Tanzania examines factors influencing auction prices worldwide, auction design, and bankable power purchase agreements, as well as how to use government support when addressing barriers to financing renewable energy investments.
USAID supports partner countries to accelerate the clean energy transition by helping design and implement auctions that can rapidly scale clean energy at low prices and advance national economic and clean energy goals. USAID provides support for auctions through bilateral and regional energy programs and a variety of programs managed out of Washington, D.C.
In 2018, Tanzania Electric Supply Company (TANESCO) issued a prequalification for 350 MW of new utility-scale wind and solar plants. Following the announcement, the Ministry of Energy requested that USAID help increase the capacity of agencies involved in the eventual auction. If the auction moves forward, the new plants will be the first large-scale renewable energy independent power producers in the country and will create robust opportunities for foreign investment. The auction will also assist Tanzania in achieving the country’s planned renewable energy target of 5 percent by 2025 for all domestic grid-connected power generation.

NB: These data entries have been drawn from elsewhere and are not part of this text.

namespace Sys2Proof

/-! ## What a 32-bit word decodes to (spec/30_encoding.md R44, R45) -/

theorem mem_of_firstMatch {n : Nat} {x : Xlen} {w : BitVec n} {rows : List (Row n)} {r : Row n}
    (h : firstMatch x w rows = some r) : r ∈ rows := by
  induction rows with
  | nil => cases h
  | cons q rows ih =>
    simp only [firstMatch] at h
    split at h
    · cases h; exact List.mem_cons_self
    · exact List.mem_cons_of_mem _ (ih h)

theorem instr_of_openFull {w : BitVec 32} {rows : List OpenRow} {i : Instr} (h : openFull w rows = some i) :
    ∃ o : OpenFull, i = o.instr := by
  induction rows with
  | nil => cases h
  | cons q rows ih =>
    cases q with
    | half _ _ => exact ih h
    | full w' o =>
      simp only [openFull] at h
      split at h
      · cases h; exact ⟨o, rfl⟩
      · exact ih h

/-- A 32-bit word decodes to what its row builds or to what a supplied encoding makes of it. -/
theorem decode_full_ok {x : Xlen} {openRows : List OpenRow} {w : BitVec 32} {i : Instr}
    (h : decode x openRows (.full w) = .ok i) : (∃ r ∈ rowsFull, i = r.build w) ∨ ∃ o : OpenFull, i = o.instr := by
  simp only [decode, decodeFull] at h
  split at h
  · next r hr => cases h; exact .inl ⟨r, mem_of_firstMatch hr, rfl⟩
  · split at h
    · next o ho => cases h; exact .inr (instr_of_openFull ho)
    · cases h

namespace Machine

/-! ## exec.it (R376 to R379) -/

/-- The instruction of a row runs in a table as it does elsewhere, whatever the operands in the word. -/
def RunsInTable (r : Row 32) : Prop := (fun w => runInner (r.build w)) = fun w => exec (r.build w)

/-- None of the 32-bit rows is compressed or exec.it: table by table, each row unfolds to one meaning on both sides. -/
theorem rowsFull_runsInTable : ∀ r ∈ rowsFull, RunsInTable r := by
  have each {rows : List (Row 32)}
      (e : rows.map (fun r w => runInner (r.build w)) = rows.map fun r w => exec (r.build w)) : ∀ r ∈ rows, RunsInTable r :=
    List.map_inj_left.mp e
  simp only [rowsFull, List.forall_mem_append]
  exact ⟨⟨⟨⟨⟨⟨⟨⟨each rfl, each rfl⟩, each rfl⟩, each rfl⟩, each rfl⟩, each rfl⟩, each rfl⟩, each rfl⟩, each rfl⟩

theorem runInner_openFull (o : OpenFull) (s : State) : runInner o.instr s = exec o.instr s := by
  cases o <;> rfl

/-- A 32-bit word's instruction is never refused as a table entry: it runs as it does elsewhere. -/
theorem runInner_of_decode {x : Xlen} {openRows : List OpenRow} {w : BitVec 32} {i : Instr}
    (h : decode x openRows (.full w) = .ok i) (s : State) : runInner i s = exec i s := by
  obtain ⟨r, hr, rfl⟩ | ⟨o, rfl⟩ := decode_full_ok h
  · exact congrFun (congrFun (rowsFull_runsInTable r hr) w) s
  · exact runInner_openFull o s

/-- The word at the entry's address. -/
def State.tableWord (s : State) (index : BitVec 16) : BitVec 32 := s.mem.load (s.tableEntry s.bits index) 4

section entry
variable {s : State} {index : BitVec 16}

theorem exec_execIt_fetch_refused (ha : s.params.admits (s.tableEntry s.bits index).toNat 4 .fetch = false) :
    exec (.execIt index) s = .next s.nowStuck := by
  simp only [exec_execIt, execExecIt, ha, Bool.not_false, if_true, State.stuck_eq]

variable (ha : s.params.admits (s.tableEntry s.bits index).toNat 4 .fetch = true)
include ha

theorem exec_execIt_half (hw : (s.tableWord index).extractLsb' 0 2 ≠ 3) : exec (.execIt index) s = .refused .tableEntry := by
  unfold State.tableWord at *
  simp only [exec_execIt, execExecIt, ha, bne_iff_ne.mpr hw, Bool.not_true, Bool.false_eq_true, if_false, if_true]

/-- A fetched entry of 32 bits is decoded and run with the flag set, which is cleared at the end. -/
theorem exec_execIt_full (hw : (s.tableWord index).extractLsb' 0 2 = 3) :
    exec (.execIt index) s = clearTe ((s.setTe true).decodeRun runInner (.full (s.tableWord index))) := by
  unfold State.tableWord at *
  simp only [exec_execIt, execExecIt, ha, bne_eq_false_iff_eq.mpr hw, Bool.not_true, Bool.false_eq_true, if_false]

theorem exec_execIt_error {x : Reject} (hw : (s.tableWord index).extractLsb' 0 2 = 3)
    (hd : decode s.params.xlen s.params.openRows (.full (s.tableWord index)) = .error x) :
    exec (.execIt index) s = clearTe ((s.setTe true).rejected x) := by
  rw [exec_execIt_full ha hw, decodeRun_of_error (s := s.setTe true) hd]

theorem exec_execIt_ok {i : Instr} (hw : (s.tableWord index).extractLsb' 0 2 = 3)
    (hd : decode s.params.xlen s.params.openRows (.full (s.tableWord index)) = .ok i) :
    exec (.execIt index) s = clearTe (exec i (s.setTe true)) := by
  rw [exec_execIt_full ha hw, decodeRun_of_ok (s := s.setTe true) hd, runInner_of_decode hd]

end entry

/-- With the flag set the next pc of a 32-bit instruction is that of the 16-bit exec.it (spec/40_helpers.md R55). -/
theorem npc_inTable {s : State} (h : s.hart.te = true) (n : Nat) : s.npc n 4 = s.pcVal n + 2 := by
  simp only [State.npc, h, if_true]
  ring

/-- What is written with the flag set is written all the same with the flag clear before and after. -/
theorem WritesX.clearTe {n : Nat} {s t : State} {rd : Reg} {v target : BitVec n} {bad : Bool} (hs : s.hart.te = false)
    (h : WritesX (s.setTe true) t rd v bad target) : WritesX s (t.setTe false) rd v bad target where
  result := h.result
  others := h.others
  finish := h.finish
  bytes := h.bytes
  frame := by
    have e := congrArg (State.setTe · false) h.frame
    rw [← hs] at e ⊢
    exact e

/-- Settles O47: the fetch, then the low bits of the entry, then what it decodes to. -/
theorem tableExecute : Obligations.TableExecute := by
  intro s index hte a w flagged
  have clear : s.setTe false = s := by rw [← hte]; rfl
  refine ⟨exec_execIt_fetch_refused, fun ha => ⟨exec_execIt_half ha, fun hw => ⟨fun hd => ?_, fun hd => ?_, fun hd => ?_,
    fun i hd => ?_⟩⟩⟩
  · rw [exec_execIt_error ha hw hd]
    exact congrArg (fun u : State => (.next (u.haltedFor .illegalInstruction) : Result)) clear
  · exact exec_execIt_error ha hw hd
  · exact exec_execIt_error ha hw hd
  · have run : exec (.execIt index) s = clearTe (exec i flagged) := exec_execIt_ok ha hw hd
    refine ⟨fun t ht => ?_, fun r hr => ?_, ?_⟩
    · rw [run, ht]; rfl
    · rw [run, hr]; rfl
    · rintro rd rs1 imm rfl hn v
      have value : s.readX s.bits rs1 + signedImm s.bits 0 imm = v := by rw [signedImm_zero]
      obtain ⟨t, ht, hx⟩ : NextWith (exec (.addi rd rs1 imm) flagged) _ := immOp_writes (s := flagged) hn value
      rw [npc_inTable (s := flagged) rfl] at hx
      exact ⟨_, by rw [run, ht]; rfl, hx.clearTe hte⟩

end Machine
end Sys2Proof
end

section
/-! The statements of spec/48_andes_vendor.md: lmw and smw, whose transfers are the registers of the table one after the
other. -/

namespace Sys2Proof.Machine

/-! ## The places of the transfers -/

/-- Where transfer j stands. -/
def lsmPlace {n : Nat} (a step : BitVec n) (j : Nat) : BitVec n := a + step * BitVec.ofNat n j

theorem lsmPlace_zero {n : Nat} (a step : BitVec n) : lsmPlace a step 0 = a := by
  simp [lsmPlace]

theorem lsmPlace_succ {n : Nat} (a step : BitVec n) (j : Nat) : lsmPlace a step (j + 1) = lsmPlace a step j + step := by
  have one : BitVec.ofNat n 1 = 1 := rfl
  simp only [lsmPlace, BitVec.ofNat_add, one]
  ring

/-- Two transfers of k bytes, k apart in either direction, have no byte in common, where all of them fit in the address
space. -/
theorem lsmPlace_byte_ne {n k len : Nat} {a step : BitVec n} (hstep : step = BitVec.ofNat n k ∨ step = -BitVec.ofNat n k)
    (hspace : len * k ≤ 2 ^ n) {i j b c : Nat} (hij : i ≠ j) (hi : i < len) (hj : j < len) (hb : b < k) (hc : c < k) :
    (lsmPlace a step i + BitVec.ofNat n b).toNat ≠ (lsmPlace a step j + BitVec.ofNat n c).toNat := by
  have offset_lt {p d : Nat} (hp : p < len) (hd : d < k) : k * p + d < 2 ^ n := by nlinarith
  have offset_ne {p q d e : Nat} (hpq : p ≠ q) (hp : p < len) (hq : q < len) (hd : d < k) (he : e < k) :
      BitVec.ofNat n (k * p + d) ≠ BitVec.ofNat n (k * q + e) := by
    intro h
    have h := congrArg BitVec.toNat h
    simp only [BitVec.toNat_ofNat, Nat.mod_eq_of_lt (offset_lt hp hd), Nat.mod_eq_of_lt (offset_lt hq he)] at h
    have h := congrArg (· / k) h
    simp only [Nat.mul_add_div (Nat.zero_lt_of_lt hd), Nat.div_eq_of_lt hd, Nat.div_eq_of_lt he] at h
    exact hpq h
  intro h
  have h : lsmPlace a step i + BitVec.ofNat n b = lsmPlace a step j + BitVec.ofNat n c := BitVec.eq_of_toNat_eq h
  obtain rfl | rfl := hstep
  · refine offset_ne hij hi hj hb hc ?_
    simp only [lsmPlace, BitVec.ofNat_add, BitVec.ofNat_mul] at h ⊢
    linear_combination h
  · refine offset_ne hij.symm hj hi hb hc ?_
    simp only [lsmPlace, BitVec.ofNat_add, BitVec.ofNat_mul] at h ⊢
    linear_combination h

/-! ## A transfer of registers, one after the other -/

/-- A transfer moves one register at a time, each by one request of k bytes, a step apart; a refused request ends it. -/
structure MovesEach {n : Nat} (k : Nat) (step : BitVec n) (intent : Intent) (one : State → Reg → BitVec n → State)
    (transfer : List Reg → BitVec n → State → (State → State) → State) : Prop where
  nil : ∀ a s go, transfer [] a s go = go s
  admitted : ∀ r rs a s go, s.params.admits a.toNat k intent = true →
    transfer (r :: rs) a s go = transfer rs (a + step) (one s r a) go
  refused : ∀ r rs a s go, s.params.admits a.toNat k intent = false → transfer (r :: rs) a s go = s.nowStuck
  params : ∀ s r a, (one s r a).params = s.params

In February, July, and October 2019, USAID hosted several workshops that included the following competitive procurement objectives:
- Discuss global best practices in competitive procurement and select country case studies;
- Focus on major competitive procurement design elements and principles of key contractual documents;
- Convene robust discussions across different energy stakeholders in Tanzania and learn from international experience in the energy sector; and
- Use knowledge through designing major auction elements for a fictitious country case study.
Participants in the various workshops included the Tanzania Ministry of Energy, TANESCO, Energy and Water Utilities Regulatory Authority, Tanzania Ministry of Finance and Planning, the Attorney General’s Office, the Public Procurement Regulatory Authority, the Treasury Registrar, and members of the Parliament’s Energy Committee.
USAID, financial, legal and auction experts presented on key competitive procurement topics, including auction design, locational signals, creating a bankable power purchase agreement, bringing projects to financial close, providing government support, and the auction experiences of specific countries. Representatives from the African Development Foundation and World Bank Multilateral Investment Guarantee Agency also presented on the financial services and tools offered at the workshops.
In February 2020, 10 prequalified companies submitted formal auction bids. Once completed, the auction will be a major step toward diversifying Tanzania's electricity mix and allowing private sector investment into the energy sector.
Those who implement and oversee renewable energy competitive procurement processes can gain new skills from these workshop presentations, which are available below.
Recent Developments in the Tanzanian Energy Sector and Competitive Procurement Design Elements Introduction
Navigant defined competitive procurement and examined its advantages compared to negotiated procurement and administrative feed-in tariffs.
Policy Objectives and Market Readiness (PPTX 2MB)
Navigant presented on the importance of tailoring auction design to a country's policy goals, energy market, and institutional readiness.
Navigant presented design elements regarding project site selection and prequalification requirements, as well as lessons learned from international experience. A bidding simulation illustrated the problem of “the winner's curse” and its implications for auction design.
Competitive Procurement Design Elements and Global Case Studies
Navigant provided an overview of design options and country experiences related to defining ceiling prices, financial guarantees, and penalties for non-compliance with contractual obligations.
Getting Project Location Right (PPTX 2MB)
Navigant explored location-based incentives to steer the location of projects away from areas that are resource rich but costly to connect. Examples such as a bonus/penalty for bids located in areas with available/insufficient grid capacities; capacity quotas at the regional or substation level; and site-specific auctions.
Principles of Bankable Contracts (PPTX 811K)
Norton Rose Fulbright explored key bankability, renewable energy technology, and implementation clauses in power purchase agreements.
Best Practices for Communication (PPTX 10MB)
Fieldstone discussed best practices for governments to use when communicating with the private sector during competitive procurements.
Bringing Projects to a Financial Close in Africa (PPTX 10MB)
Fieldstone discussed key recommendations in the auction process that will maximize the prospect of financial close in Africa, where it is estimated that only around one in three projects progress from the significant development phase to financial close.
Bringing It All Together (PPTX 1MB)
Navigant discussed how tender documents, including power purchase agreements, set the implementation framework for auction programs and how balanced risk allocation between the buyers and sellers of power is key in achieving competitive auction prices and high project realization rates.
Developing Competitive Procurement Tools
Navigant analyzed the design and implementation of renewable energy auctions in Zambia, Senegal, and Morocco and how the risk allocation between buyers and sellers of power helped to channel private investment.
Government Support Options (PPT 329K)
Norton Rose Fulbright examined different ways that governments support agreements in Nigeria, Malawi, and Kenya: sovereign guarantees, implementation agreements, letters of support and letters of comfort, put and call option agreements, and concession agreements.